How corn became the cornerstone of our food chain, in a nutshell


Cattlemen found that corn, being such a dense source of calories, produced meat more quickly than grass; it also produced a more reliably consistent product, eliminating the seasonal and regional differences you often find in grass-finished beef. Over time, the knowledge that went into growing grass good enough to finish cattle all the year round gradually was lost.

Along the way corn kept getting more plentiful and ever cheaper. When the farmer found that he could buy corn more cheaply than he could ever hope to grow it, it no longer made economic sense to feed animals on the farm, so they moved into CAFOs (Concentrated Animal Feeding Operations, aka factory farms).
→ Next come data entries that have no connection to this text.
/-- R159: a data frame taken whole gives `PAYLOAD` with the payload exactly, and the header stays readable. The
whole-frame instruction is the model's choice (DESIGN CHOICE, assumption log 3). -/
def Obligations.DataFrameGivesItsPayload : Prop :=
  ∀ (h : Header) (p : List Byte) (l : Word16) (s : State), s.params.Valid → s.phase = .idle →
    lenParse h = some l → p.length + 4 = l.toNat → l.toNat ≤ s.params.maxDeclared →
    p.take 4 ≠ [0x45, 0x52, 0x52, 0x20] →
    ∃ t, exec (.data h p) s = .next t ∧ Published t .payload 4 p.length ∧ t.view = some p ∧ t.raw = some h ∧
      t.len = l ∧ t.hcnt = 4 ∧ t.pcnt.toNat = p.length ∧ t.consumed = s.consumed + l.toNat ∧
      SameOutside s t 0 l.toNat ∧ SameEnvironment s t

/-- R160: an error line taken whole gives `ERROR_LINE` with the bytes after "ERR ", which stay at `BUF[4..7]`. The
whole-frame instruction is the model's choice (DESIGN CHOICE, assumption log 3). -/
def Obligations.ErrorLineGivesItsText : Prop :=
  ∀ (h : Header) (txt : List Byte) (l : Word16) (s : State), s.params.Valid → s.phase = .idle →
    lenParse h = some l → txt.length + 8 = l.toNat → l.toNat ≤ s.params.maxDeclared →
    ∃ t, exec (.errline h txt) s = .next t ∧ Published t .errorLine 8 txt.length ∧ t.view = some txt ∧
      t.raw = some h ∧ Holds t 4 [0x45, 0x52, 0x52, 0x20] ∧
      t.len = l ∧ t.hcnt = 4 ∧ t.pcnt.toNat = txt.length + 4 ∧ t.consumed = s.consumed + l.toNat ∧
      SameOutside s t 0 l.toNat ∧ SameEnvironment s t

/-- R150 for a decode call on a whole frame: while a decode runs it has no effect. The call is the model's choice
(DESIGN CHOICE, assumption log 3). -/
def Obligations.DecodeCallWhileBusyIsIgnored : Prop :=
  ∀ (s : State) (i : Instr), s.phase ≠ .idle → i.format = .h → i.wellFormed s.params = true → exec i s = .next s

/-- R215: the cause of an `INVALID_LENGTH` outcome can be recomputed from the raw bytes it carries. The whole-frame
instruction is the model's choice (DESIGN CHOICE, assumption log 3). -/
def Obligations.InvalidCauseIsInTheRawBytes : Prop :=
  ∀ (s t : State), s.params.Valid → s.phase = .idle →
    (exec .rsvd3 s = .next t → ∃ h, t.raw = some h ∧ invalidCause h = .rsvd3) ∧
    (∀ h, exec (.overmax h) s = .next t → t.raw = some h ∧ invalidCause h = .overmax) ∧
    (∀ h, exec (.nonhex h) s = .next t → t.raw = some h ∧ invalidCause h = .nonhex)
The farmer who then plowed up his pastures to grow corn to market found he could take off to Florida in the winter, not work so hard. To help dispose of the rising mountain of cheap corn farmers were now producing, the government did everything it could to help wean cattle off grass and onto corn, by subsidizing the building of feedlots (through tax breaks) and promoting a grading system based on marbling that favored corn-fed over grass-fed beef. (The government also exempted CAFOs from most clean air and clean water laws.) In time the cattle themselves changed, as the industry selected for animals that did well on corn; these animals, generally much bigger, had trouble getting all the energy they needed from grass. In dairy, farmers moved to superproductive breeds like the Holstein, whose energy requirements were so great they could barely survive on a diet of grass.

So feeding ruminants corn came to make a certain economic sense— I say “certain” because that statement depends on the particular method of accounting our economy applies to such questions, one that tends to hide the high cost of cheap food produced from corn. The ninety-ninecent price of a fast-food hamburger simply doesn’t take account of that meal’s true cost—to soil, oil, public health, the public purse, etc., costs which are never charged directly to the consumer but, indirectly and invisibly, to the taxpayer (in the form of subsidies), the health care system (in the form of food-borne illnesses and obesity), and the environment (in the form of pollution), not to mention the welfare of the workers in the feedlot and the slaughterhouse and the welfare of the animals themselves. If not for this sort of blind-man’s accounting, grass would make a lot more sense than it now does.